What is expected => In the material below, find the line containing "let mn := max32 m (mul32 v.d.scale bmax)" and the line containing "in order. -/", then reproduce exactly both of them and every line between, and nothing else.

====

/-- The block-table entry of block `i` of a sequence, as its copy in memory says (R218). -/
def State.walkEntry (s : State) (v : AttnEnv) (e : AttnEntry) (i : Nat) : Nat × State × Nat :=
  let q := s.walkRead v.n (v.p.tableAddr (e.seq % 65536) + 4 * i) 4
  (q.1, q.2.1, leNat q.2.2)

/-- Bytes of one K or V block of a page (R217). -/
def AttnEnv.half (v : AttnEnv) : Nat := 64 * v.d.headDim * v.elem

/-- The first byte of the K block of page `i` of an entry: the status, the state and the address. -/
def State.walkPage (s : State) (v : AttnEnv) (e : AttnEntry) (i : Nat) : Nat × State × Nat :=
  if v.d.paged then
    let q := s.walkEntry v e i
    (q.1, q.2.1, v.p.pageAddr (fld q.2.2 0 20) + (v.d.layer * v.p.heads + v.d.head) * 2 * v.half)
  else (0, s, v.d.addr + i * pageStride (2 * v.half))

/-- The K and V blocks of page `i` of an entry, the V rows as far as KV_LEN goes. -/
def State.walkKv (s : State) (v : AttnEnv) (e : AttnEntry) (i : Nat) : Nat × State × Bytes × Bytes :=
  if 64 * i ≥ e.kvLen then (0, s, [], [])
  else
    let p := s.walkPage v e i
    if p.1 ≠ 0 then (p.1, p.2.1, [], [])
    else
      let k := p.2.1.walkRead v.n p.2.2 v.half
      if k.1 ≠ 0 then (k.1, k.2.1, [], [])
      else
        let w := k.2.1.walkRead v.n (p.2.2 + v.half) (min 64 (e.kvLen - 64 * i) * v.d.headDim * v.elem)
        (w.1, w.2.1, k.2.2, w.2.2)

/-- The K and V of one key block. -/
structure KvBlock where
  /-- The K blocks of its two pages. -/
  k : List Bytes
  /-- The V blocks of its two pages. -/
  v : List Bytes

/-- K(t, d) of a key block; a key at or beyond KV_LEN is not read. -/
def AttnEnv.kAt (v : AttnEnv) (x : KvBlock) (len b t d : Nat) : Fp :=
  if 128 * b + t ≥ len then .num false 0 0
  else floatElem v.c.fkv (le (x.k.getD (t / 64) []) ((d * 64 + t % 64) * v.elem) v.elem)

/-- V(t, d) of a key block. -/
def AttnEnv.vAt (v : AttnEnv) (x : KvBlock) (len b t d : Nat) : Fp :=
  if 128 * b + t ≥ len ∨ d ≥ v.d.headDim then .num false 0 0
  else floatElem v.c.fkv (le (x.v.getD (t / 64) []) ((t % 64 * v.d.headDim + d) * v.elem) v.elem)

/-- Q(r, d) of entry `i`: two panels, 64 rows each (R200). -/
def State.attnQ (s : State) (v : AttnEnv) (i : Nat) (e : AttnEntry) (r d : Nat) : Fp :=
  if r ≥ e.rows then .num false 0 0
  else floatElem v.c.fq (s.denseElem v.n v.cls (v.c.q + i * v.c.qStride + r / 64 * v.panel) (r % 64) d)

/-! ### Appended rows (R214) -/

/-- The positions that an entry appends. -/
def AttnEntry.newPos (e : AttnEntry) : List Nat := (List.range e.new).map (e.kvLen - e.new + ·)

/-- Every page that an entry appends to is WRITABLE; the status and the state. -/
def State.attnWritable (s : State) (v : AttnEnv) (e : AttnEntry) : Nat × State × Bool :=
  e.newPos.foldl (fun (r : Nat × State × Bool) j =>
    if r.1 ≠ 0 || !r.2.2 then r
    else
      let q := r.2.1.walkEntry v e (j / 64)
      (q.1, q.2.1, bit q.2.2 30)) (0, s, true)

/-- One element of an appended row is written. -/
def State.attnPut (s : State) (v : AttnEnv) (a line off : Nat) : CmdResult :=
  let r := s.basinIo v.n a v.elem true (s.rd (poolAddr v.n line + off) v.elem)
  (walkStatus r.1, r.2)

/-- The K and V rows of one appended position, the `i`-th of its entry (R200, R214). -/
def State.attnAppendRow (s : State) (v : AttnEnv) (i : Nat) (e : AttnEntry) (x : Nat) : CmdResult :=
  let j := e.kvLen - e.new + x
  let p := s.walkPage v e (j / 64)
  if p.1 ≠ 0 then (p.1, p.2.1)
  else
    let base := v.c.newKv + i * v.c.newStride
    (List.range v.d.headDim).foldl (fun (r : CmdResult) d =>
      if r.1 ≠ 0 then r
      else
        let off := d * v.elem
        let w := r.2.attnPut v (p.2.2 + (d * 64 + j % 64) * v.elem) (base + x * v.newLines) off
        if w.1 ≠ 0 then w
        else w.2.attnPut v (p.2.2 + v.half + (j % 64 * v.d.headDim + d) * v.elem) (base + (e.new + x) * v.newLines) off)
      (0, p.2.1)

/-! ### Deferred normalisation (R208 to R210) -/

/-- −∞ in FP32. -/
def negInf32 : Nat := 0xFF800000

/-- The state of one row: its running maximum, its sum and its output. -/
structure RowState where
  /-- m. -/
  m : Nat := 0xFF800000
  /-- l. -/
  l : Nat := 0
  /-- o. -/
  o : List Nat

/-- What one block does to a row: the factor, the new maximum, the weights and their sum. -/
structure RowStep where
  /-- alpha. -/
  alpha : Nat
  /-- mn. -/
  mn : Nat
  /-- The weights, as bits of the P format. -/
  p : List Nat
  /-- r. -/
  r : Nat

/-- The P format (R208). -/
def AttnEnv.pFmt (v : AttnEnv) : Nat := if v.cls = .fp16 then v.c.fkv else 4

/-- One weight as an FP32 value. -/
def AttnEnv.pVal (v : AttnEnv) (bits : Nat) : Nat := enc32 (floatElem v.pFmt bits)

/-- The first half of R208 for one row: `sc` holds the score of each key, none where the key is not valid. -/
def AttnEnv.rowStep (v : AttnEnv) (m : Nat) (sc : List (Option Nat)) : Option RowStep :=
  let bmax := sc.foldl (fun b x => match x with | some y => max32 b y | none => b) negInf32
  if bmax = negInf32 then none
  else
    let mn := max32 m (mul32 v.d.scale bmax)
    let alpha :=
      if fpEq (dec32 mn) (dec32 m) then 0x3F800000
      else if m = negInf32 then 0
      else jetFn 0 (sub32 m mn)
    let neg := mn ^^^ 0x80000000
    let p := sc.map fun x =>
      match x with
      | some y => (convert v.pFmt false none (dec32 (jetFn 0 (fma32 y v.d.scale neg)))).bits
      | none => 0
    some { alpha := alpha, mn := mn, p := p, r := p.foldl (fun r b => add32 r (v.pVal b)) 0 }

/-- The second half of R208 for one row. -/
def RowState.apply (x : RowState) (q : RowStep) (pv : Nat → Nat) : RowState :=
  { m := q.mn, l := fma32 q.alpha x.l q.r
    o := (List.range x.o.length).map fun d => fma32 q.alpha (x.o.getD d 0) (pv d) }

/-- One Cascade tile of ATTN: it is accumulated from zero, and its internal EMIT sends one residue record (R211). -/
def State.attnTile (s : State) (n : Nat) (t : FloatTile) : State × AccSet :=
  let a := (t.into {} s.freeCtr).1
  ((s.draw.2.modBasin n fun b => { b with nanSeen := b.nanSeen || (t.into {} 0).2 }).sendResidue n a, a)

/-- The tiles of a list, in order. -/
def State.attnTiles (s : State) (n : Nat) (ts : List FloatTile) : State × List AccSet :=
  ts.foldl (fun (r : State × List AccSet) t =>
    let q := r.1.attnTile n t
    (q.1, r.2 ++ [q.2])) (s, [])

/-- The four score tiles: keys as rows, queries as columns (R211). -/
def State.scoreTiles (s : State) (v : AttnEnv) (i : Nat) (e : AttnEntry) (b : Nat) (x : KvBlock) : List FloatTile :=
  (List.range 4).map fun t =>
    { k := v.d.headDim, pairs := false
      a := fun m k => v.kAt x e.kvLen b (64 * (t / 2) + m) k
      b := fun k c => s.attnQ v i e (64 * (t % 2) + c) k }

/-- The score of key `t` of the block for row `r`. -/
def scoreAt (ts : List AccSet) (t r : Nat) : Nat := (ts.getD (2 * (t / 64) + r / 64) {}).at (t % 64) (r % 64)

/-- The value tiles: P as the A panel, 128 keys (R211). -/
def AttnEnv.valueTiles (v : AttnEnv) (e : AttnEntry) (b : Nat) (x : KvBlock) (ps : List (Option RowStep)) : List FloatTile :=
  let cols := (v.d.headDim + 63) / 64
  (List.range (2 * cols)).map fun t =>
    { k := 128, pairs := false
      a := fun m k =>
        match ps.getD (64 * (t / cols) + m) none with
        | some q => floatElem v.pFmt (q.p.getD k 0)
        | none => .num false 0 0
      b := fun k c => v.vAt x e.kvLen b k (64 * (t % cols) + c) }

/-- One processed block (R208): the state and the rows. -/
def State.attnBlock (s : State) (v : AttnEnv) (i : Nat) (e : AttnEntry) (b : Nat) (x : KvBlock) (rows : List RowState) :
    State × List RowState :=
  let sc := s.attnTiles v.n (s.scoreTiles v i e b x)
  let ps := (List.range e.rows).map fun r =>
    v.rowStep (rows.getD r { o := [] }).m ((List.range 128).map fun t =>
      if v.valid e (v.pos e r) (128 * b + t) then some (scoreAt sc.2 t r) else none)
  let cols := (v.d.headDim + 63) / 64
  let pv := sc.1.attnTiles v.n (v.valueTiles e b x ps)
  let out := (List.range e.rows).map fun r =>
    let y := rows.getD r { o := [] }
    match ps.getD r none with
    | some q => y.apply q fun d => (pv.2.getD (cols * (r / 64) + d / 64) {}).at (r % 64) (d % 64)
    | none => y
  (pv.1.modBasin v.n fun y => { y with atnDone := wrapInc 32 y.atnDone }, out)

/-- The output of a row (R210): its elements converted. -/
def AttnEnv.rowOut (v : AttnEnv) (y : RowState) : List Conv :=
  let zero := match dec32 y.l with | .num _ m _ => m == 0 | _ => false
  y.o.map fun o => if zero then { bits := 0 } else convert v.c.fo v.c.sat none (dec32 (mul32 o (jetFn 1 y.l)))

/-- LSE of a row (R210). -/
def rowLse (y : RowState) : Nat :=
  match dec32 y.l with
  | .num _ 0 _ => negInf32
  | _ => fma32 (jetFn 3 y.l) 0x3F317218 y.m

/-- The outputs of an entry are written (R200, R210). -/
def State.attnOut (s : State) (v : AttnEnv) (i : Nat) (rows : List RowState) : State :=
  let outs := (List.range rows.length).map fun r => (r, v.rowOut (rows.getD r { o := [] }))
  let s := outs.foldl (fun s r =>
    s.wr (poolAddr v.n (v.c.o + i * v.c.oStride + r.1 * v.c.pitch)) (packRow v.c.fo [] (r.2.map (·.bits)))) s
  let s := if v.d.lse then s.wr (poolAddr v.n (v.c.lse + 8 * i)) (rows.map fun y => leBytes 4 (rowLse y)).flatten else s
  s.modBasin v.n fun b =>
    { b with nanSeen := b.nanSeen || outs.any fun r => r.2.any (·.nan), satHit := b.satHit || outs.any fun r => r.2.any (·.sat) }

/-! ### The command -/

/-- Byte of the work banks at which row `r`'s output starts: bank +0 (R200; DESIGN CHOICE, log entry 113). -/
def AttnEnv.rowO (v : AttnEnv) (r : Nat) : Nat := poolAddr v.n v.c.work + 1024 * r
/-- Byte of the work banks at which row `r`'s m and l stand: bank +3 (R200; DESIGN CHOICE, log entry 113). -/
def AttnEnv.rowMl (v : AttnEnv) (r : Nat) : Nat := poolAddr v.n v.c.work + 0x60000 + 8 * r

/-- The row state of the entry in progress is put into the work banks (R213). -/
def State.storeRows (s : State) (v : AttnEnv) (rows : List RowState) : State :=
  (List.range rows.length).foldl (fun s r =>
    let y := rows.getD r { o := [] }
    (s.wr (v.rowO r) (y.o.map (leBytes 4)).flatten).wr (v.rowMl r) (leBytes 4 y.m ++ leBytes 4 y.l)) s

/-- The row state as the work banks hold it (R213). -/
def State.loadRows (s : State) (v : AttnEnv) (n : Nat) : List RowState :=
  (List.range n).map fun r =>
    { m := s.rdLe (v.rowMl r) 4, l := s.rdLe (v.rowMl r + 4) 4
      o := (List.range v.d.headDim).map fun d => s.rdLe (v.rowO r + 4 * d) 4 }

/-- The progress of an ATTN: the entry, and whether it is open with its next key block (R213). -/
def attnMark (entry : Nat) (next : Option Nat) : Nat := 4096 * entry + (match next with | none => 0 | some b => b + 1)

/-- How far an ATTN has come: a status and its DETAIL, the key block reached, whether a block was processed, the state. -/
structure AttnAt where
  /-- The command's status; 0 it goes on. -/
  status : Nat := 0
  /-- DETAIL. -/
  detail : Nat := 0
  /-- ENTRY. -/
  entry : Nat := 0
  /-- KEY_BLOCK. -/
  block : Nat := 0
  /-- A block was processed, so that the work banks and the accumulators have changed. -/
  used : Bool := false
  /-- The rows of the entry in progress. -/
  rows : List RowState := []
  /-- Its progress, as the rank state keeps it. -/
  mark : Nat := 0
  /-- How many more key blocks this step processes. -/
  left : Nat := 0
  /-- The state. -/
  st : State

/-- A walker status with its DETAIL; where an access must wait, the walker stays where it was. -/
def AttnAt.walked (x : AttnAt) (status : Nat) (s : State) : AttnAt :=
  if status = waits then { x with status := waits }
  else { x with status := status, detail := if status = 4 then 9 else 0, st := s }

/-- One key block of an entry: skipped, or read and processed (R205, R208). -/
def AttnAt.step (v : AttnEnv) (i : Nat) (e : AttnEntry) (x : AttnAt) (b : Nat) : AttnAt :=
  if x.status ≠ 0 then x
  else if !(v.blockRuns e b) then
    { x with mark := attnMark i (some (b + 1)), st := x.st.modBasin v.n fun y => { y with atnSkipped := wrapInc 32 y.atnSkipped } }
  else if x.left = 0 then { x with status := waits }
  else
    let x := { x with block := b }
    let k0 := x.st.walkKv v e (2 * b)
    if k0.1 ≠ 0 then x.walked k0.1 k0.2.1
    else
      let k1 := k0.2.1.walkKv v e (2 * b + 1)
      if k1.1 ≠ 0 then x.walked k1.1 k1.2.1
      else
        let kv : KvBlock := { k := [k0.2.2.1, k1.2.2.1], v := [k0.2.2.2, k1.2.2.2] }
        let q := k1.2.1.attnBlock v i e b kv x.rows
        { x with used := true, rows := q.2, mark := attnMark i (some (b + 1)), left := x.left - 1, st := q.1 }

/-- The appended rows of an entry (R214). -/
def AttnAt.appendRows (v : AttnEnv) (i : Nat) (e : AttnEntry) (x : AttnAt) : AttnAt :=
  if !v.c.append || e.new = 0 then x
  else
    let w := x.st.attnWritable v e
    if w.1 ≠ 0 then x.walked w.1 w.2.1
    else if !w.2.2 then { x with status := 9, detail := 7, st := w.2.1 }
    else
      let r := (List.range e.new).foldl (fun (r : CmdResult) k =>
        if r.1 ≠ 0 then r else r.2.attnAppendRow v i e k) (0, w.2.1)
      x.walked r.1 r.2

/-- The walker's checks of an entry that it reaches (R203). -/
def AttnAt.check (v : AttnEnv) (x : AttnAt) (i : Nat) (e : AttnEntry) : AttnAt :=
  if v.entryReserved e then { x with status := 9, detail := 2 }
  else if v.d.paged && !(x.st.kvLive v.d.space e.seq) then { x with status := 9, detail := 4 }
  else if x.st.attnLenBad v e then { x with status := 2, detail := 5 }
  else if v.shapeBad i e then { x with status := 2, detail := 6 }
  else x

====

Written solution =>
    let mn := max32 m (mul32 v.d.scale bmax)
    let alpha :=
      if fpEq (dec32 mn) (dec32 m) then 0x3F800000
      else if m = negInf32 then 0
      else jetFn 0 (sub32 m mn)
    let neg := mn ^^^ 0x80000000
    let p := sc.map fun x =>
      match x with
      | some y => (convert v.pFmt false none (dec32 (jetFn 0 (fma32 y v.d.scale neg)))).bits
      | none => 0
    some { alpha := alpha, mn := mn, p := p, r := p.foldl (fun r b => add32 r (v.pVal b)) 0 }

/-- The second half of R208 for one row. -/
def RowState.apply (x : RowState) (q : RowStep) (pv : Nat → Nat) : RowState :=
  { m := q.mn, l := fma32 q.alpha x.l q.r
    o := (List.range x.o.length).map fun d => fma32 q.alpha (x.o.getD d 0) (pv d) }

/-- One Cascade tile of ATTN: it is accumulated from zero, and its internal EMIT sends one residue record (R211). -/
def State.attnTile (s : State) (n : Nat) (t : FloatTile) : State × AccSet :=
  let a := (t.into {} s.freeCtr).1
  ((s.draw.2.modBasin n fun b => { b with nanSeen := b.nanSeen || (t.into {} 0).2 }).sendResidue n a, a)

/-- The tiles of a list, in order. -/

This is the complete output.